Решили, что общее собрание состоится на следующий день, и, разместив продармейцев, Задорин увел Алексея и Буланова к себе на выселки. Обоим не терпелось остаться вдвоем. Алексей для этого отложил до вечера посещение родителей. Но народ кружился поблизости любопытным взбудораженным роем, и разговор по душам не удавался.
Заборчик задоринского двора еще ниже склонился к земле. Но в избе у Задорина стало чище и веселее. В красном углу висел портрет Ленина. На столе двумя- гремя стопками лежали книги.
Покуда старуха Задорина разжигала самовар, Алексей забежал к своим. Старики уже было полегли, но поднялись опять, услышав о приезде сына. Они смотрели на Алексея как на давно не бывавшего гостя и легко приняли то, что он остановился у Задориных, где было просторнее и чище. Это был сын, отданный в люди, отрезанный ломоть, птенец, навсегда выпавший из нескладного нищего гнезда. Братья–подростки проявили большой интерес к его нагану и шашке и в конце концов тоже ушли ночевать к Задорину.
— Вы что, с председателем не ладите? — спросил Алексей, умащиваясь на брошенные в углу тулупы.
— Живем как кошка с собакой, — засмеялся Василий. — Борода у него как у святого, да руки грешные. Греет он их и у наших и у ваших. И молчать умеет и говорить. Хитрый, как змей. У Косоговых, у Хрипиных не бывает, поносит их на Совете, но что у нас в президиуме делается — все у Старосты знают. Через Порфишку Бодрова… Председатель наш на крестьянском съезде выступал. Такого петрушку показал, что его по всем газетам печатали.
— У нас, брат, раненько помещика погромили, — продолжал он, помолчав, — еще в августе, а потом перепугались. Милиционеры приехали, виновных искали. Ну, виновные, конечно, вся деревня. Кто не хотел громить, силой тащили, чтобы потом невиновных не было. А с испугу и в Совет выбрали не крестьянских, а кулацких депутатов…
Он рассказывал Алексею о борьбе между соседними волостями за арсаковские земли. Волости, в которых не было помещиков, требовали свою часть. Докукинцы не уступали. Рассказал о том, как Косогов почистил помещика с помощью Христины еще до разгрома, о том, как кулаки не хотят пускать в передел купчие земли, о том, как докукинский поп расстригся и подрался с другим попом, который самочинно предал его анафеме.
Алексею казалось, что Задорин слишком гордится своей работой в деревне и преувеличивает деревенские трудности, а то и попросту выдумывает их. Разве можно сравнить их с борьбой коммунистов в городе? Там — всякого народу, а здесь — крестьяне, одного поля ягоды. Недаром помещика громили все, богатые и бедные, деды и внуки, старухи и девки, чтоб не было невиновного.
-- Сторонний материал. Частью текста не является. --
-- ==== Sys2Proof/WellFormed.lean ====
section
/-! DEFINITION. Which commands can be given to the part: times are 64-bit readings, register values carry
the bits that make the row, and an answer has the length of the access it answers. An ill-formed command
is no command of the part; nothing is claimed of it (log entry 38). -/

namespace Sys2Proof

/-- A reading of the 64-bit Show Clock (00_scope "Time"). -/
def Instr.timeOk (i : Instr) : Bool := decide (i.time < 18446744073709551616)

/-- The operands of a command lie in what its row and the record formats admit. -/
def Instr.operandsOk : Instr → Bool
  | .reset _ v => v.getLsbD 1
  | .scan _ v => v.getLsbD 0 && !v.getLsbD 1
  | .registerWriteIgnored _ a v =>
      a == 0 || decide (3 < a.toNat) || (a == 2 && !v.getLsbD 0 && !v.getLsbD 1)
  | .scanStateRead _ d => d.length == 4
  | .scanSlotRead _ d => d.length == 32
  | .sweepStateRead _ d => d.length == 4
  | .loadReadComplete _ d => decide (1 ≤ d.length) && decide (d.length ≤ 32)
  | .offerReadComplete _ d => d.length == 32
  | .amendReadComplete _ d => d.length == 32
  | .fetchAccessComplete _ d => d.length == 32
  | .lineFallingEdge _ l => l != .freeze
  | .fireTimer _ c p => decide (c < 4096) && decide (1 ≤ p) && decide (p ≤ Config.passMax)
  | .helloReply _ _ _ _ f c => decide (f < 65536) && decide (c < 256)
  | _ => true

/-- A well-formed command. -/
def Instr.wellFormed (i : Instr) : Bool := i.timeOk && i.operandsOk

end Sys2Proof
end

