-- ==== Sys2Proof/Tests/Slice0.lean ====
section
/-! SUPPORT. Small tests: ill-formed commands refused; figures the spec works out or its rules give; and for each
statement of Certificates/Slice0/Obligations.lean that has hypotheses, a concrete state and operands that meet them
(`witness_<its name>`), at the edge of each range. -/

open Sys2Proof Sys2Proof.Machine

namespace Sys2Proof.Tests

/-! ### Ill-formed commands -/

theorem test_time_beyond_64_bits_refused : (Instr.beat 18446744073709551616).wellFormed = false := by decide

theorem test_last_time_accepted : (Instr.beat 18446744073709551615).wellFormed = true := by decide

theorem test_reset_without_its_bit_refused : (Instr.reset 5 1).wellFormed = false := by decide

theorem test_scan_with_reset_bit_refused : (Instr.scan 5 3).wellFormed = false := by decide

theorem test_ignored_write_to_base_refused : (Instr.registerWriteIgnored 5 1 0).wellFormed = false := by decide

theorem test_state_read_of_three_bytes_refused : (Instr.scanStateRead 5 [1, 0, 0]).wellFormed = false := by decide

theorem test_slot_read_of_four_bytes_refused : (Instr.scanSlotRead 5 [1, 0, 0, 0]).wellFormed = false := by decide

theorem test_sweep_read_of_five_bytes_refused : (Instr.sweepStateRead 5 [1, 0, 0, 0, 0]).wellFormed = false := by
  decide

theorem test_empty_script_read_refused : (Instr.loadReadComplete 5 []).wellFormed = false := by decide

theorem test_long_script_read_refused : (Instr.loadReadComplete 5 (List.replicate 33 0)).wellFormed = false := by decide

theorem test_short_cue_read_refused : (Instr.offerReadComplete 5 (List.replicate 31 0)).wellFormed = false := by decide

theorem test_short_amend_read_refused : (Instr.amendReadComplete 5 (List.replicate 31 0)).wellFormed = false := by decide

theorem test_short_fetch_refused : (Instr.fetchAccessComplete 5 (List.replicate 16 0)).wellFormed = false := by decide

theorem test_falling_edge_of_freeze_refused : (Instr.lineFallingEdge 5 .freeze).wellFormed = false := by decide

theorem test_fire_timer_of_pass_zero_refused : (Instr.fireTimer 5 1 0).wellFormed = false := by decide

theorem test_reply_of_wide_capacity_refused : (Instr.helloReply 5 0 1 0 0 256).wellFormed = false := by decide

/-! ### Figures of the spec -/

/-- Chapter 12: at dwell percent 80, 40 characters dwell 1,920,000 µs. -/
theorem test_dwell_of_the_aria : minimumDwell 600000 45000 80 none [40] = 1920000 := by decide

/-- Chapter 12: at 100 percent they dwell 2,400,000 µs. -/
theorem test_dwell_of_the_recitative : minimumDwell 600000 45000 100 none [40] = 2400000 := by decide

/-- R125: the dwell is capped at 8,000,000 µs. -/
theorem test_dwell_capped : minimumDwell 3000000 200000 100 none [255] = 8000000 := by decide

/-- Chapter 12: four intervals equal to the estimate are STEADY, three are LOOSE. -/
theorem test_four_equal_intervals_are_steady :
    confidenceOf [600000, 600000, 600000, 600000] 600000 = .steady ∧
      confidenceOf [600000, 600000, 600000] 600000 = .loose := by decide

/-- R34: with J at the bounds E/16 and E/8 the confidence is the better one, and above E/8 it is ERRATIC. -/
theorem test_confidence_at_its_bounds :
    confidenceOf [750000, 850000, 750000, 850000] 800000 = .steady ∧
      confidenceOf [700000, 900000, 700000, 900000] 800000 = .loose ∧
      confidenceOf [699992, 900008, 699992, 900008] 800000 = .erratic := by decide

/-- R1: halves round up for a non-negative quotient, and away from zero for a signed one. -/
theorem test_halves_round : roundHalfUp 3 2 = 2 ∧ roundHalfAway (-3) 2 = -2 ∧ roundHalfAway (-1) 4 = 0 := by decide

/-- R194: fields are little-endian, and signed ones in two's complement. -/
theorem test_little_endian : le 4 0x0A0B0C0D = [0x0D, 0x0C, 0x0B, 0x0A] ∧ leInt 4 (-2) = [0xFE, 0xFF, 0xFF, 0xFF] ∧
    u32 [0x0D, 0x0C, 0x0B, 0x0A] 0 = 0x0A0B0C0D := by decide

/-- The HELLO of tag 1: start 126, length 2, kind 1, tag 1, and the check that makes the sum 256. -/
theorem test_hello_frame : helloFrame 1 = [126, 2, 1, 1, 252] := by decide

/-- R144, R145: CROSS without OVERLAP resolves to FADE, a CLEAR never crosses, CUT overrides. -/
theorem test_transitions_resolve :
    resolveShow .default .cross (some ⟨true, false, 120, 2⟩) = .fade ∧
      resolveShow .default .cross (some ⟨true, true, 120, 2⟩) = .cross ∧
      resolveClear .default .cross (some ⟨true, true, 120, 2⟩) = .fade ∧
      resolveShow .cut .cross (some ⟨true, true, 120, 2⟩) = .cut := by decide

/-- Chapter 12: a CUT's reply timer runs 250,000 µs; a FADE of F = 120 ms runs 240,000 µs more. -/
theorem test_transition_times : transitionTime .cut (some ⟨true, true, 200, 4⟩) = 0 ∧
    transitionTime .fade (some ⟨true, false, 120, 2⟩) = 240000 := by decide

/-- The house of chapter 12: screen 0 CUT at 35,000, screen 5 FADE at 20,000 with F = 120 ms. -/
def proscenium : Screen :=
  { Screen.reset with layout := #v[some 0, none, none, none], latency := 35000, preferred := .cut }

/-- Screen 5 of the house of chapter 12. -/
def balcony : Screen :=
  { Screen.reset with layout := #v[some 0, none, none, none], latency := 20000, preferred := .fade }

/-- The state of that house, its links READY. -/
def theHouse : State :=
  let s := (State.reset.setScreen 0 proscenium).setScreen 5 balcony
  (s.setLink 0 { Link.reset with state := .ready, caps := some ⟨true, true, 200, 4⟩ }).setLink 5
    { Link.reset with state := .ready, caps := some ⟨true, false, 120, 2⟩ }

/-- Cue 42 of chapter 12: language 0, level 4, screens 0 and 5, DEFAULT. -/
def cue42 : Cue :=
  { number := 42, action := .title, anchor := .position 1 1 0, level := 4, passRule := .everyPass
    override := .default, langs := 1, scope := 33, title := 42, speaker := 0, dwellOverride := 0 }

/-- Chapter 12: the leads are 35,000 and 140,000, and the cue's lead the larger. -/
theorem test_leads_of_the_house : theHouse.leadOf cue42 0 = 35000 ∧ theHouse.leadOf cue42 5 = 140000 ∧
    theHouse.cueLead cue42 = 140000 := by decide

/-- Chapter 12: at beat 4 the target 8 is predicted at 209,800,000; at beat 9, of E = 500,000, tick 60 of target 9 at
212,550,000. -/
theorem test_predictions_of_the_aria :
    TrackerView.appearance ⟨.tracking, .steady, 4, 0, 207400000, 600000, false⟩ 8 0 = 209800000 ∧
      TrackerView.appearance ⟨.tracking, .loose, 9, 0, 212300000, 500000, false⟩ 9 60 = 212550000 := by decide

/-- Chapter 12: the fermata gates target 9 at beat 8, and LOOSE times it once beat 9 is counted. -/
theorem test_gates_of_the_aria :
    gateOf ⟨.tracking, .steady, 8, 0, 209800000, 600000, true⟩ 209800000 9 60 (some 210560000) = .gated ∧
      gateOf ⟨.tracking, .loose, 9, 0, 212300000, 500000, false⟩ 212300000 9 60 (some 212410000) = .timed := by decide

/-- R99: the groups of title 1 in language 1 among 64. -/
theorem test_groups_of_a_key : primaryGroup ⟨1, 1⟩ 6 = 0 ∧ secondaryGroup ⟨1, 1⟩ 6 = 63 := by decide

/-- R98: only a present descriptor of the key with a handle other than 0 matches. -/
theorem test_descriptor_matches :
    matchDescriptor ⟨258, 3⟩ [1, 3, 2, 1, 40, 0, 0, 0, 9, 0, 0, 0, 0, 0, 0, 0] = some (9, 40) ∧
      matchDescriptor ⟨258, 3⟩ [0, 3, 2, 1, 40, 0, 0, 0, 9, 0, 0, 0, 0, 0, 0, 0] = none ∧
      matchDescriptor ⟨258, 3⟩ [1, 3, 2, 1, 40, 0, 0, 0, 0, 0, 0, 0, 0, 0, 0, 0] = none := by decide

/-- R101: a set whose marks all name the first way offers its ways 0, 1, 2, 3. -/
theorem test_candidates_after_reset : (State.reset.cacheSet 0).candidates = [0, 1, 2, 3] := by decide

/-- R181: reads of the register port after a power-on reset. -/
theorem test_identity_register : State.reset.readRegister 0 = 0x000101A0#32 := by decide

/-- R181: bits 14 to 23 of a BASE write are taken. -/
theorem test_base_bits : baseOf 0xFFFFFFFF#32 = 16760832 ∧ baseOf 0x00003FFF#32 = 0 := by decide

/-- R197: a byte before a start byte is discarded, and a whole frame is a command. -/
theorem test_receiver_waits_for_start :
    (Receiver.reset.byte 5 0 130).1.partialFrame = none ∧ (Receiver.reset.byte 5 0 126).1.partialFrame = some [] := by
  decide
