-- ==== Sys2Proof/Machine/Registers.lean ====
section
/-!
DEFINITION. The register fields of the block, transcribed field by field from the field tables of the
chapters of spec/ (index: spec/18_register_page_index.md R454 to R461). A field is named PAGE_REGISTER_FIELD.
`page` and `off` place its register, `lsb` and `width` the field, `acc` and `cls` its access and class
(spec/00_scope.md R7 to R9), `reset` its reset value, and `lo` to `hi` and `extra` the values it accepts
(every other value is reserved, R11). Fields that a selector reaches stand on pages of their own above
0xFF: control c of VCTRL on 0x100 + c, gesture g of NIGHTCAP on 0x120 + g, scan table t on 0x140 + t.
Registers whose value the device computes when they are read are not here: Machine/Fabric.lean reads them.
-/

namespace Sys2Proof

/-- Access types of a register field (00 R7). -/
inductive Acc where
  | rw | ro | w1c | wo
  deriving DecidableEq, Repr

/-- When a written value takes effect: live, at the next FRAME_START, or only while not running (00 R9). -/
inductive Cls where
  | l | f | k
  deriving DecidableEq, Repr

/-- One register field: where it stands, how it is accessed, its reset value and its legal values. -/
structure Fld where
  page : Nat
  off : Nat
  lsb : Nat
  width : Nat
  acc : Acc
  cls : Cls
  reset : Nat
  lo : Nat
  hi : Nat
  extra : Nat
  deriving DecidableEq, Repr

/-- The one number that names a field's storage: its register's address space position and its lowest bit. -/
def Fld.key (f : Fld) : Nat := (f.page * 0x1000 + f.off) * 32 + f.lsb

/-- The values the field accepts; a value outside them is reserved (00 R11). -/
def Fld.legal (f : Fld) (v : Nat) : Bool := (f.lo ≤ v && v ≤ f.hi) || v == f.extra

/-- The field's part of a 32-bit word. -/
def Fld.of (f : Fld) (w : Nat) : Nat := (w >>> f.lsb) % 2 ^ f.width

/-- The default dividers of the frequency table, entry by entry (04 R106). -/
def ftabDefaults : List Nat :=
  [2400, 2000, 1920, 1600, 1500, 1280, 1200, 1100, 1000, 960, 880, 800, 768, 750, 640, 600]
  ++ [560, 500, 480, 440, 400, 384, 375, 350, 320, 300, 280, 256, 250, 240, 220, 200]

/-- Reset value of one entry of DRIVE.FTAB (04 R106). -/
def ftabReset (i : Nat) : Nat := ftabDefaults.getD i 0

namespace R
Ночью в окно задоринской избы постучали,
Василий приложился лицом к стеклу, смотрел некоторое время, почесываясь, потом сказал проснувшемуся Алексею:
— Тетка твоя… До утра не терпится. Мироеды ноной формации…
Он любил вычитанные в газетах необыкновенные слова.
Алексей накинул шинель и в старых задоринских галошах вышел на двор.
Ульяна сразу припала к Алексееву плечу. Была она седа и морщиниста, но на него повеяло густым лесом, пасекой, всегдашней Ульяниной приветливостью, памятью о скудных ее гостинцах.
— Что ты ночью, Ульянушка? — сказал он, поеживаясь спросонья. — С утра я к вам собирался. Как Порфирий?
— Стар он стал, Алешенька. Хозяйство–то выросло, а работника брать не с руки. Какие ноне времена, сам знаешь. В Совете сидит, на ногах весь день, а прибыли нет… Вот Андрюша приехал. Да какой с него работник? Руки–то топора, лопаты не держали. Ни мужик, ни барин…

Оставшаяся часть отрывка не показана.